Non-tuberculous mycobacteria
From IDWiki
- Mycobacteria that excludes tuberculosis and leprosy
Microbiology
- Acid-fast bacilli, free-living in the environment
- Direct microscopy with auremine rodhamine fluorochrome stain (better than Ziehl-Neelsen)
- Broadly divided into slow-growers and fast-growers
- Fast-growers produce colonies within 7 days on solid media
- Grows optimally at 28-30º C, with some preferring 35º C
- May grow in blood culture if mycobacteremic
- Slow-growers produce colonies after more than 7 days on solid media
- MAC, M. xenopi, and M. kansasii are the three most important
- Grows optimally at 35-37º C except M. haemophilum (28-30º C) and M. xenopi (42-45º C)
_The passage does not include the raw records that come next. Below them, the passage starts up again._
theorem hostStores_ok (h : Hall) (l : List HostStore) (hw : h.mem.ok = true) : (h.hostStores l).mem.ok = true := by
  unfold Hall.hostStores
  induction l generalizing h with
  | nil => exact hw
  | cons x rest ih => exact ih _ (hostWrite_ok h _ _ hw)

/-- Clearing a range keeps every memory in canonical form. -/
theorem zero_ok (h : Hall) (a n : Nat) (hw : h.mem.ok = true) : (h.zero a n).mem.ok = true := by
  simp only [MemSys.ok, Bool.and_eq_true, Hall.zero] at hw ⊢
  exact ⟨⟨Mem.wf_clear 0 _ _ _ hw.1.1, hw.1.2⟩, hw.2⟩

/-- A line write leaves every byte outside it as it was. -/
theorem writeLine_outside (h : Hall) (line o : Nat) (p : Payload) (b : Nat) (hw : Mem.wf 0 h.mem.ram = true)
    (hb : b < line * 64 + o ∨ line * 64 + o + p.length ≤ b) :
    Mem.read 0 (h.writeLine line o p).mem.ram b = Mem.read 0 h.mem.ram b := by
  unfold Hall.writeLine
  split
  · rfl
  · exact Mem.read_writeN_outside 0 _ _ _ _ hw (by simpa using hb)

/-- Writing a payload at an address leaves every byte outside it as it was. -/
theorem writeRam_outside (h : Hall) (a : Nat) (p : Payload) (hw : Mem.wf 0 h.mem.ram = true) :
    RamOutside h (h.writeRam a p) a p.length := by
  intro b hb
  unfold Hall.writeRam
  generalize List.range ((a % 64 + p.length + 63) / 64) = l
  induction l generalizing h with
  | nil => rfl
  | cons x rest ih =>
    refine (ih _ (writeLine_wf h _ _ _ hw)).trans (writeLine_outside h _ _ _ b hw ?_)
    simp only [List.length_take, List.length_drop]
    omega

/-! ### Queues, events and operations -/

/-- The management link takes an EVENT: only its queue and its drop counter may change. -/
theorem mgmtEventTo_frame (h : Hall) (hub : Hub) (e : Bytes) : Frame h (h.mgmtEventTo hub e) postParts postReg := by
  unfold Hall.mgmtEventTo
  dsimp only
  split
  · exact Frame.refl _ _ _
  split
  · exact bump_frame _ _ _ _ _ _ (by simp [postReg]) (by simp [postReg])
  · refine frame_of_parts (fun p hp => ?_) ?_
    · cases hub <;> cases p <;> simp_all [Part.same, postParts, Hall.updLink]
    · cases hub <;> rfl

theorem mgmtEvent_frame (h : Hall) (e : Bytes) : Frame h (h.mgmtEvent e) postParts postReg :=
  (mgmtEventTo_frame h .a _).trans (mgmtEventTo_frame _ .b _)

theorem updQue_frame (h : Hall) (q : Nat) (f : Que → Que) : Frame h (h.updQue q f) postParts postReg :=
  frame_of_parts (fun p hp => by cases p <;> simp_all [Part.same, postParts, Hall.updQue]) rfl

theorem emit_frame (h : Hall) (o : Out) : Frame h (h.emit o) postParts postReg :=
  frame_of_parts (fun p hp => by cases p <;> simp_all [Part.same, postParts, Hall.emit]) rfl

theorem hostWrite_frame (h : Hall) (a : Nat) (bs : Bytes) : Frame h (h.hostWrite a bs) postParts postReg :=
  frame_of_parts (fun p hp => by cases p <;> simp_all [Part.same, postParts, Hall.hostWrite]) rfl

theorem queFlags_frame (h : Hall) (q : Nat) : Frame h (h.queFlags q) postParts postReg := by
  unfold Hall.queFlags
  split
  · exact (setF_frame _ _ _ _ _ _ (by simp [postReg])).trans (setF_frame _ _ _ _ _ _ (by simp [postReg]))
  · exact Frame.refl _ _ _

theorem queRaise_frame (h : Hall) (q : Nat) (r : QueRec) : Frame h (h.queRaise q r) postParts postReg := by
  unfold Hall.queRaise
  extract_lets n due port fn g
  split
  · exact (updQue_frame _ _ _).trans (emit_frame _ _)
  · exact updQue_frame _ _ _

/-- An entry is written: only host memory, vectors, queues and the management links may change, and the queue's indices. -/
theorem quePut_frame (h : Hall) (q : Nat) (mk : Nat → Nat → Bytes) : Frame h (h.quePut q mk) postParts postReg := by
  unfold Hall.quePut
  split
  · exact Frame.refl _ _ _
  split
  · exact Frame.refl _ _ _
  · have base : ∀ (g : Hall) (a : Nat) (bs : Bytes) (f : Que → Que) (v : Nat) (r : QueRec),
        Frame g ((((g.hostWrite a bs).updQue q f).setF .queProd q v).queFlags q |>.queRaise q r) postParts postReg := fun g a bs f v r =>
      ((((hostWrite_frame g a bs).trans (updQue_frame _ q f)).trans (setF_frame _ _ _ _ _ _ (by simp [postReg]))).trans
        (queFlags_frame _ q)).trans (queRaise_frame _ q r)
    dsimp only
    split
    · exact (base _ _ _ _ _ _).trans (mgmtEvent_frame _ _)
    · exact base _ _ _ _ _ _

theorem evtPut_frame (h : Hall) (q : Nat) (e : Event) : Frame h (h.evtPut q e) postParts postReg := by
  unfold Hall.evtPut
  split
  · split
    · exact updQue_frame _ _ _
    · exact (updQue_frame _ _ _).trans (bump_frame _ _ _ _ _ _ (by simp [postReg]) (by simp [postReg]))
  · exact quePut_frame _ _ _

theorem setWorldEvents_frame (h : Hall) (secure : Bool) (w : WorldEvents) : Frame h (h.setWorldEvents secure w) postParts postReg := by
  cases secure <;> exact frame_of_parts (fun p hp => by cases p <;> simp_all [Part.same, postParts, Hall.setWorldEvents]) rfl

/-- Posting an event changes nothing beyond `postParts` and `postReg`. -/
theorem post_frame (h : Hall) (pen : Nat) (secure : Bool) (e : Event) : Frame h (h.post pen secure e) postParts postReg := by
  unfold Hall.post
  split
  · exact evtPut_frame _ _ _
  split
  · exact evtPut_frame _ _ _
  · exact setWorldEvents_frame _ _ _

theorem postMany_frame (h : Hall) (pens : List Nat) (typ : Nat) (detail : Bytes) :
    Frame h (h.postMany pens typ detail) postParts postReg := by
  unfold Hall.postMany
  dsimp only
  have f := Frame.foldl (fun h p => h.postPen p typ detail) (fun h p => post_frame h p (h.penSecure p) _) pens h
  split
  · exact f
  · exact f.trans (post_frame _ _ _ _)

theorem postBoth_frame (h : Hall) (pen typ : Nat) (detail : Bytes) : Frame h (h.postBoth pen typ detail) postParts postReg :=
  postMany_frame h [pen] typ detail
- Fast-growers produce colonies within 7 days on solid media
- Media includes blood or chocolate agar, MTBC media, etc
- Species-level identifiation requires molecular tests
Species
- More than 200 species of Mycobacterium spp. that are not in M. tuberculosis complex or M. leprae
Species | Notes |
---|---|
Rapid-growers | Visible in culture in <7 days |
M. fortuitum complex | |
M. fortuitum | |
M. peregrinum | |
M. porcinum | |
M. chelonae | |
M. abscessus | |
M. abscessus subsp. abscessus | |
M. abscessus subsp. bolletii | |
M. abscessus subsp. massiliense | |
M. smegmatis | |
M. mucogenicum | |
Slow-growers | Visible in culture in >7 days |
Photochromogens | Develop pigments in light. |
M. kansasii | Always assumed to be pathogenic, never colonizer. |
M. marinum | Intermediate-grower (7-10 days). |
Scotochromogens | Develop pigments in darkness. |
M. gordonae | Intermediate-grower (7-10 days). Common tap-water contaminant. |
M. scrofulaceum | |
Nonchromogens | |
[M. avium complex]] | In HIV, rarely pulmonary and almost always disseminated. |
M. avium | Most common subspecies. |
M. intracellulare | |
M. chimaera | |
M. terrae complex | |
M. ulcerans | |
M. xenopi | Grows optimally at 42-45º C. |
M. simiae | |
M. malmoense | |
M. szulgai | |
M. asiaticum | |
M. haemophilum | Grows optimally at 28-30º C. |
Pathophysiology
- Inhalation ± microaspiration, likely from water source
- Environmental organisms that are essentially unavoidable
- Response is cell-mediated with pulmonary macrophages, with assistance from CD4, IL-2, and IFN-γ
Epidemiology
- NTMs are distributed worldwide, present in soil, household water, vegetable matter, animals, and birds
- Also tap water (especially M. gordonae, M. kansasii, M. xenopi, M. simiae, MAC, and M. mucogenicum)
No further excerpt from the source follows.